Spatial Speech Translation consists of two AI models, the first of which divides the space surrounding the person wearing the headphones into small regions and uses a neural network to search for potential speakers and pinpoint their direction.
The second model then translates the speakers’ words from French, German, or Spanish into English text using publicly available data sets. The same model extracts the unique characteristics and emotional tone of each speaker’s voice, such as the pitch and the amplitude, and applies those properties to the text, essentially creating a “cloned” voice.
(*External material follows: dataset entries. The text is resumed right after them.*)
-- ==== Sys2Proof/Certificates/Slice0/Obligations.lean ====
section
/-! DEFINITION. The statements for the provers. Each docstring names the rule of the spec that a statement formalises, and says where
a clause is the model's own choice. -/

open Sys2Proof Sys2Proof.Machine

/-! ## The block -/

/-- A step takes the command at the front of the queue and carries it out with the queue's rest; on an empty queue it changes nothing
(the model's choice, notes/assumptions/1.md). -/
def Obligations.StepTakesFrontCommand : Prop :=
  (∀ (s : State) (c : Instr) (rest : List Instr), s.pending = c :: rest → step s = exec c { s with pending := rest }) ∧
    ∀ s : State, s.pending = [] → step s = .next s

/-- Right after reset no command waits, the HBM lists nothing, every register of the table reads its reset value, all seven domains are
in reset and the Stroke count is 0. Which instant reset is, and the values of registers to which the spec gives none, are the model's choice
(notes/assumptions/2.md, 3.md). -/
def Obligations.ResetState : Prop :=
  State.reset.pending = [] ∧ State.reset.mem = [] ∧ (∀ a, State.reset.dev.reg a = regReset a) ∧
    (∀ dom < 7, State.reset.dev.inReset dom = true) ∧ State.reset.dev.now = 0 ∧ State.reset.dev.out = []

/-- The HBM is in canonical form at reset. -/
def Obligations.ResetMemoryCanonical : Prop := Memory.wf State.reset.mem = true

/-- Every step keeps the HBM in canonical form: addresses strictly rising, and no byte listed that reads as an unlisted one. -/
def Obligations.MemoryStaysCanonical : Prop :=
  ∀ s t : State, Memory.wf s.mem = true → step s = .next t → Memory.wf t.mem = true

/-- Every command but POR_RELEASE with the supplies out of order (R535) answers a next state in every state, and touches the queue of
waiting commands not at all; that one stops with its own fault. A command whose occasion has not come changes
nothing, and that fault is there, by the model's choice (notes/assumptions/5.md, 63.md). -/
def Obligations.CommandsAnswer : Prop :=
  (∀ (c : Instr) (s : State), c.stops = false → ∃ t, exec c s = .next t ∧ t.pending = s.pending) ∧
    ∀ s : State, exec (.porRelease false) s = .fault .supplyOrder

/-- No byte of the HBM changes but by memory traffic, the boundary, a write of MEM_THAW and the resets that reach MEM. -/
def Obligations.HbmFrame : Prop :=
  ∀ (c : Instr) (s t : State), c.reachesHbm = false → exec c s = .next t → t.mem = s.mem

/-- R7: an offset that is not mapped for a function reads 0, and a write of it changes nothing, whatever the size of the access. -/
def Obligations.UnmappedOffsets : Prop :=
  ∀ (s : State) (fn off size value : Nat), s.dev.mapped fn off = none →
    s.dev.readBar fn off size = 0 ∧ exec (.registerWrite fn off size value) s = .next s

/-- R10 with R7: an access of any size but an aligned word is as if its offset were unmapped. -/
def Obligations.OddAccesses : Prop :=
  ∀ (s : State) (fn off size value : Nat), size ≠ 4 ∨ off % 4 ≠ 0 →
    s.dev.readBar fn off size = 0 ∧ exec (.registerWrite fn off size value) s = .next s

/-! ## Descriptors -/

/-- R107 with R101, R104 and R108: a NOP that is due completes DONE in the next slot of its completion queue, with the 64-bit Stroke in
words 3 and 4, its reserved slot is given back, and nothing outside the host side changes. R100: with QUIET a descriptor that completes
DONE shows no entry, and its reserved slot is given back all the same (NOP). -/
def Obligations.NopCompletes : Prop :=
  (∀ (s : State) (crew ring : Nat) (x : Desc) (g : Ring), s.dev.IsDue crew ring 0xF0 x → s.dev.Answers x →
      s.dev.ring x.crew x.ring = some g →
      ∃ t, exec (.nop crew ring) s = .next t ∧ s.HostOnly t ∧ x ∉ t.dev.hif.due ∧
        (∃ h, t.dev.ring x.crew x.ring = some h ∧ h.cqSeq = g.cqSeq + 1 ∧ h.reserved = g.reserved - 1 ∧ x.seq ∉ h.opened ∧
          h.lost = false) ∧
        ∃ body, s.dev.Shows t.dev (.entry x.crew x.ring (g.cqSeq % s.dev.cqSize x.crew x.ring)
            (body ++ [crc32c ((64 * x.crew + x.ring) * 65536 + g.cqSeq % 65536) body])) ∧
          body = [pack [(0xF0, 16), (x.tag, 0)], s.dev.nowLo,
            pack [(bit g.lost, 17), (if g.cqSeq / s.dev.cqSize x.crew x.ring % 2 = 0 then 1 else 0, 16),
              (s.dev.fld (Reg.hifRingStatus x.crew x.ring) F.hifRingStatus_sqHead, 0)],
            s.dev.now % 2 ^ 32, s.dev.now / 2 ^ 32, 0, 0]) ∧
  (∀ (s : State) (crew ring : Nat) (x : Desc) (g : Ring), s.dev.IsDue crew ring 0xF0 x → x.quiet = true →
      s.dev.ring x.crew x.ring = some g → g.epoch = x.epoch →
      ∃ t, exec (.nop crew ring) s = .next t ∧ t.dev.out = s.dev.out ∧ s.HostOnly t ∧
        ∃ h, t.dev.ring x.crew x.ring = some h ∧ h.cqSeq = g.cqSeq ∧ h.reserved = g.reserved - 1)


/-- R289: PROG_QUERY completes at its target with the counts of the programme, each of which wraps. -/
def Obligations.ProgQueryCounts : Prop :=
  ∀ (s : State) (crew ring : Nat) (x : Desc) (y : ProgDyn), s.dev.IsDue crew ring 0x29 x → s.dev.Answers x →
    s.dev.prog? (x.object - 0x240) = some y →
    ∃ t, exec (.progQuery crew ring) s = .next t ∧ s.HostOnly t ∧ s.dev.Completes t.dev x 0
      [y.frames % 2 ^ 32, y.held % 2 ^ 32, y.postsHeld % 2 ^ 32, y.episodes % 2 ^ 16 * 2 ^ 16 + y.darks % 2 ^ 16]

/-- R409: TIME_QUERY completes DONE at its target with UTC_OFFSET, SYNC and LOCAL_OFFSET; every function may use it, with OBJECT 0; the
other opcodes of its family are refused with REFUSED_FORMAT. -/
def Obligations.TimeQuery : Prop :=
  (∀ (s : State) (crew ring : Nat) (x : Desc), s.dev.IsDue crew ring 0x70 x → s.dev.Answers x →
    ∃ t, exec (.timeQuery crew ring) s = .next t ∧ s.HostOnly t ∧ s.dev.Completes t.dev x 0
      [s.dev.utcOffset % 2 ^ 16 * 2 ^ 16 + s.dev.sync,
        unsigned 32 (signed 17 (s.dev.fld Reg.timeTodCfg F.timeTodCfg_localOffset)), 0, 0]) ∧
  (∀ (d : Dev) (x : Desc), 0x71 ≤ x.opcode → x.opcode ≤ 0x7F → d.refusal? allRules x = some (0x13, [])) ∧
  ∃ r, r ∈ allRules ∧ r.opcode = 0x70 ∧ r.house = false ∧ r.kind = (· == .zero)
This means that when the translated version of a speaker’s words is relayed to the headphone wearer a few seconds later, it sounds as if it’s coming from the speaker’s direction and the voice sounds a lot like the speaker’s own, not a robotic-sounding computer.
Given that separating out human voices is hard enough for AI systems, being able to incorporate that ability into a real-time translation system, map the distance between the wearer and the speaker, and achieve decent latency on a real device is impressive, says Samuele Cornell, a postdoc researcher at Carnegie Mellon University’s Language Technologies Institute, who did not work on the project.
“Real-time speech-to-speech translation is incredibly hard,” he says. “Their results are very good in the limited testing settings. But for a real product, one would need much more training data—possibly with noise and real-world recordings from the headset, rather than purely relying on synthetic data.”
Gollakota’s team is now focusing on reducing the amount of time it takes for the AI translation to kick in after a speaker says something, which will accommodate more natural-sounding conversations between people speaking different languages. “We want to really get down that latency significantly to less than a second, so that you can still have the conversational vibe,” Gollakota says.
This remains a major challenge, because the speed at which an AI system can translate one language into another depends on the languages’ structure. Of the three languages Spatial Speech Translation was trained on, the system was quickest to translate French into English, followed by Spanish and then German—reflecting how German, unlike the other languages, places a sentence’s verbs and much of its meaning at the end and not at the beginning, says Claudio Fantinuoli, a researcher at the Johannes Gutenberg University of Mainz in Germany, who did not work on the project.
Reducing the latency could make the translations less accurate, he warns: “The longer you wait [before translating], the more context you have, and the better the translation will be. It’s a balancing act.”